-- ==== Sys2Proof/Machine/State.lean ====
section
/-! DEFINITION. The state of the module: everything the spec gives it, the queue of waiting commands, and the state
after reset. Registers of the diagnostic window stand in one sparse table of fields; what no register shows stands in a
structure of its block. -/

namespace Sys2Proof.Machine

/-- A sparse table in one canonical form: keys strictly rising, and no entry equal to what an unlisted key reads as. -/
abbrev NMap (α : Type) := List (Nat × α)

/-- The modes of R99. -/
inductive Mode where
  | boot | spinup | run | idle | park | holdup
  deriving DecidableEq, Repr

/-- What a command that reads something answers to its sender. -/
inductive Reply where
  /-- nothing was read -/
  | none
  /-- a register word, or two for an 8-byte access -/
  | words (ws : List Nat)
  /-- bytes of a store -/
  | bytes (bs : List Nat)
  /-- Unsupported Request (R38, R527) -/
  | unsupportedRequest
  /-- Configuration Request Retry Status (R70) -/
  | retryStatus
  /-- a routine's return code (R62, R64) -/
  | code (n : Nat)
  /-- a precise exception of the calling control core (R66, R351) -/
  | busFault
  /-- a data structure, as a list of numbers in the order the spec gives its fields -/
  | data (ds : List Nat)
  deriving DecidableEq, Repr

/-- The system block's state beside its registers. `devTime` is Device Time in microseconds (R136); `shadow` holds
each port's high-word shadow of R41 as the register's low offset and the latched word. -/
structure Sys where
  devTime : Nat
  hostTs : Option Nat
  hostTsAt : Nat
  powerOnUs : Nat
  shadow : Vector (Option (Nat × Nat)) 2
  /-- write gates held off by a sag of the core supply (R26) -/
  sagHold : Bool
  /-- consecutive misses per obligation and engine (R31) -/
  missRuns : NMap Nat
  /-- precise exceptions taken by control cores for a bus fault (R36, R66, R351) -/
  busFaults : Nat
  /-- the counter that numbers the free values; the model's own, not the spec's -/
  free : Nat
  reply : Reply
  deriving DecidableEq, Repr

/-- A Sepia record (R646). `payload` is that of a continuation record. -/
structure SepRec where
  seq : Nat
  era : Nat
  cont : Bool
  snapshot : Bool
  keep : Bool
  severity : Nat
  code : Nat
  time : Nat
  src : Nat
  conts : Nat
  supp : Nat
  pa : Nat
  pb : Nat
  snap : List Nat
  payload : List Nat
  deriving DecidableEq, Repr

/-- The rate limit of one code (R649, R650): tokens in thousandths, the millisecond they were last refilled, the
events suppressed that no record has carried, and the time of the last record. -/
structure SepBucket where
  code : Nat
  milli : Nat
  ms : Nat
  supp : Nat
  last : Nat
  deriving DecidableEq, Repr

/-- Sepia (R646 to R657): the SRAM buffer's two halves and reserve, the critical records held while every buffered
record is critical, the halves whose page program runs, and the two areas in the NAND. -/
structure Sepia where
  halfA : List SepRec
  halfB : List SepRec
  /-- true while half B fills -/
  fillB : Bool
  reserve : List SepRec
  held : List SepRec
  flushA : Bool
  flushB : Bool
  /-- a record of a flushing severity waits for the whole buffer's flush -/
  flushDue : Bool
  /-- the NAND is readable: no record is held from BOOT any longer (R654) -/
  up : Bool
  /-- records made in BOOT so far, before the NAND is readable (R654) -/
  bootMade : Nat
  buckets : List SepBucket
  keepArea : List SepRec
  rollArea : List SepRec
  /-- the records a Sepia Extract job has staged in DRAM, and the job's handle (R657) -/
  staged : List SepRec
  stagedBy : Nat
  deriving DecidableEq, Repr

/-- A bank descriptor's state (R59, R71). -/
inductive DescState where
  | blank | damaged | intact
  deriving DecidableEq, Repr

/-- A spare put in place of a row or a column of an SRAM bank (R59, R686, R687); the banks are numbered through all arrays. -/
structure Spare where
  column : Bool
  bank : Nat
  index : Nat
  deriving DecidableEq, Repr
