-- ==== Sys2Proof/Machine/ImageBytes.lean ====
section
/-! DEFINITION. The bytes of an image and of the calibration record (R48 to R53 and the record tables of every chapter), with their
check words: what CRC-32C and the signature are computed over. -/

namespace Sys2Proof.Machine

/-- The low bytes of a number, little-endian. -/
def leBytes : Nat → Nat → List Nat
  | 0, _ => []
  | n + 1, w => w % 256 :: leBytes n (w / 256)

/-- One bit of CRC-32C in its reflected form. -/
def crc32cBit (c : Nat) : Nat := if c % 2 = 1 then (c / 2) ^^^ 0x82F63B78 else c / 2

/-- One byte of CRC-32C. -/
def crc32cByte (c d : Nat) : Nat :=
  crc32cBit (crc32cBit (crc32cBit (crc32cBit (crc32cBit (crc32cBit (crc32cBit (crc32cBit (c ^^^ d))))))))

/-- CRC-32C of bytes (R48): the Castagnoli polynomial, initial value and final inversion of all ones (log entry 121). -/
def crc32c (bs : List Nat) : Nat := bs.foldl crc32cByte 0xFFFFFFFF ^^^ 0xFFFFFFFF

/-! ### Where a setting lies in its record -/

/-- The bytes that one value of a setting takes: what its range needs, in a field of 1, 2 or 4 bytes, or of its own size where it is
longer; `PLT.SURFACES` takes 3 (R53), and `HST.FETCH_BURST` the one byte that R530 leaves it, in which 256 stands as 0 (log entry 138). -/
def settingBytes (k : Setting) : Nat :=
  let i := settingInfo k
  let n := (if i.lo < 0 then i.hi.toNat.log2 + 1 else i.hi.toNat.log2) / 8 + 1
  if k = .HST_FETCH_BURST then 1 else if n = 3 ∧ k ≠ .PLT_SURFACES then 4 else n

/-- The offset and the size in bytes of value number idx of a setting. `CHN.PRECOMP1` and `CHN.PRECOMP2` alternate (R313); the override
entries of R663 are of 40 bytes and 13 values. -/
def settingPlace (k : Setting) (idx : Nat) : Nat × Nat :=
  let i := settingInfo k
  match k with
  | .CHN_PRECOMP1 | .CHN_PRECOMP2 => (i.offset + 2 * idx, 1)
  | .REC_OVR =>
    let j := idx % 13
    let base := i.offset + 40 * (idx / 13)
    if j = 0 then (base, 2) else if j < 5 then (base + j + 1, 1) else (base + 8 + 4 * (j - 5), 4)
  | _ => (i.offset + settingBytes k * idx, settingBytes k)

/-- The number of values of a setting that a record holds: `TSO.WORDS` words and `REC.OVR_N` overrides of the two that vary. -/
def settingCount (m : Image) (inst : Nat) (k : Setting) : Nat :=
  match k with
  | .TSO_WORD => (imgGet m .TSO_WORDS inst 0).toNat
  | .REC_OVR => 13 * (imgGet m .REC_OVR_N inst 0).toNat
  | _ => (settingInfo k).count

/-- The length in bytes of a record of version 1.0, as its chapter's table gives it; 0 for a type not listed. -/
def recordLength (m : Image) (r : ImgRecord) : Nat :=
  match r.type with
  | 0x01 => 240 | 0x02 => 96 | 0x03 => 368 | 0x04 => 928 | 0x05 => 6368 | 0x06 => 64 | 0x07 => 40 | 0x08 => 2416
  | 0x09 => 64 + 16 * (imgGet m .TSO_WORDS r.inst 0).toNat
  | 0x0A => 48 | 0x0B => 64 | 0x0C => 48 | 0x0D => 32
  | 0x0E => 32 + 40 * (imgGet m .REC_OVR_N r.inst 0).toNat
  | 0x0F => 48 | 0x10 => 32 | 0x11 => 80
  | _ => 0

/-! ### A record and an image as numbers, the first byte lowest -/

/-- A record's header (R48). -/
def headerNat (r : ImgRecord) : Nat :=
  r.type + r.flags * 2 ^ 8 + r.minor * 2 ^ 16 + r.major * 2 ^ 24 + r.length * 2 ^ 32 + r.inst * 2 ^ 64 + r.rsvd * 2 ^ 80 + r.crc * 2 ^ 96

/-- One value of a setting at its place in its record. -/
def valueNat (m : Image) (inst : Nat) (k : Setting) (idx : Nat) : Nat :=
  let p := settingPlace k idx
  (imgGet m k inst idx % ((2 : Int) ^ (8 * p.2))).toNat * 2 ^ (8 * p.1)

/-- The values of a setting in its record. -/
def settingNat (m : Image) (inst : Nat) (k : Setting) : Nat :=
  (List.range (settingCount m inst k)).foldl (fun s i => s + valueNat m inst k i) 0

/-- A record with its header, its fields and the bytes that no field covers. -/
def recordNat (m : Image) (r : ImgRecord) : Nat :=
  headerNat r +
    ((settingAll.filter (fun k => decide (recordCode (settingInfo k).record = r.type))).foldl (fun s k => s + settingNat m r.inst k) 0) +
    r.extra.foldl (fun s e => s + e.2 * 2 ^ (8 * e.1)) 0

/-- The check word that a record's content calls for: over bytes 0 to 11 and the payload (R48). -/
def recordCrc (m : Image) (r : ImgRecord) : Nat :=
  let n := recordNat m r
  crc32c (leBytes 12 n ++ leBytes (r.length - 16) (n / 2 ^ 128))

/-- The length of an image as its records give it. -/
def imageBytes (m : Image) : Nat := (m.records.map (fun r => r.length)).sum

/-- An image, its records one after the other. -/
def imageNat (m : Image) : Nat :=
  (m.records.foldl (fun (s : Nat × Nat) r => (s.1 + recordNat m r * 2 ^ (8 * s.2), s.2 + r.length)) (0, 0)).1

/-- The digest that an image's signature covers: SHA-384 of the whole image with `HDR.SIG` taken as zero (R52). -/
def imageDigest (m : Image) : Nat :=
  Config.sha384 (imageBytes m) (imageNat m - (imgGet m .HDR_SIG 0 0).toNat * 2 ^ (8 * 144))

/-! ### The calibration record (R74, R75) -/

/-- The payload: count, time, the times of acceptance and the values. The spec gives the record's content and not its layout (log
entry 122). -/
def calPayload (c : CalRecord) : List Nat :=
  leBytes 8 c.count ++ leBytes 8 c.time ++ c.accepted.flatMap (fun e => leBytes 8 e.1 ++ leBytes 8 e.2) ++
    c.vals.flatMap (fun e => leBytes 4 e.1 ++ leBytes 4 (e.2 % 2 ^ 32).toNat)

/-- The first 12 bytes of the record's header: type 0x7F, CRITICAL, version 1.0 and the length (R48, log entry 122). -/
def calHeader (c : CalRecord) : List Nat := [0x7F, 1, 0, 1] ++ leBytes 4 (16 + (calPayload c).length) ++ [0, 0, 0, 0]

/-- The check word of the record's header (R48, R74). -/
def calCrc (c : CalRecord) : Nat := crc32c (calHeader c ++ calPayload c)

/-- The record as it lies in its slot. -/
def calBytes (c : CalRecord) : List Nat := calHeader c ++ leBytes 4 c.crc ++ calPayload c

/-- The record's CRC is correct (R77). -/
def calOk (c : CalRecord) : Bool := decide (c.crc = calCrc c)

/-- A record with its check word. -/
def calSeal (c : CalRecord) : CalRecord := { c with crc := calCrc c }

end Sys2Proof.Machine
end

*-*-*

» **WORK ITEM**: Taking every line of the records in turn, count the ones holding "NAND", and state nothing but the number.

» **RESPONSE TO THE EXERCISE**: 3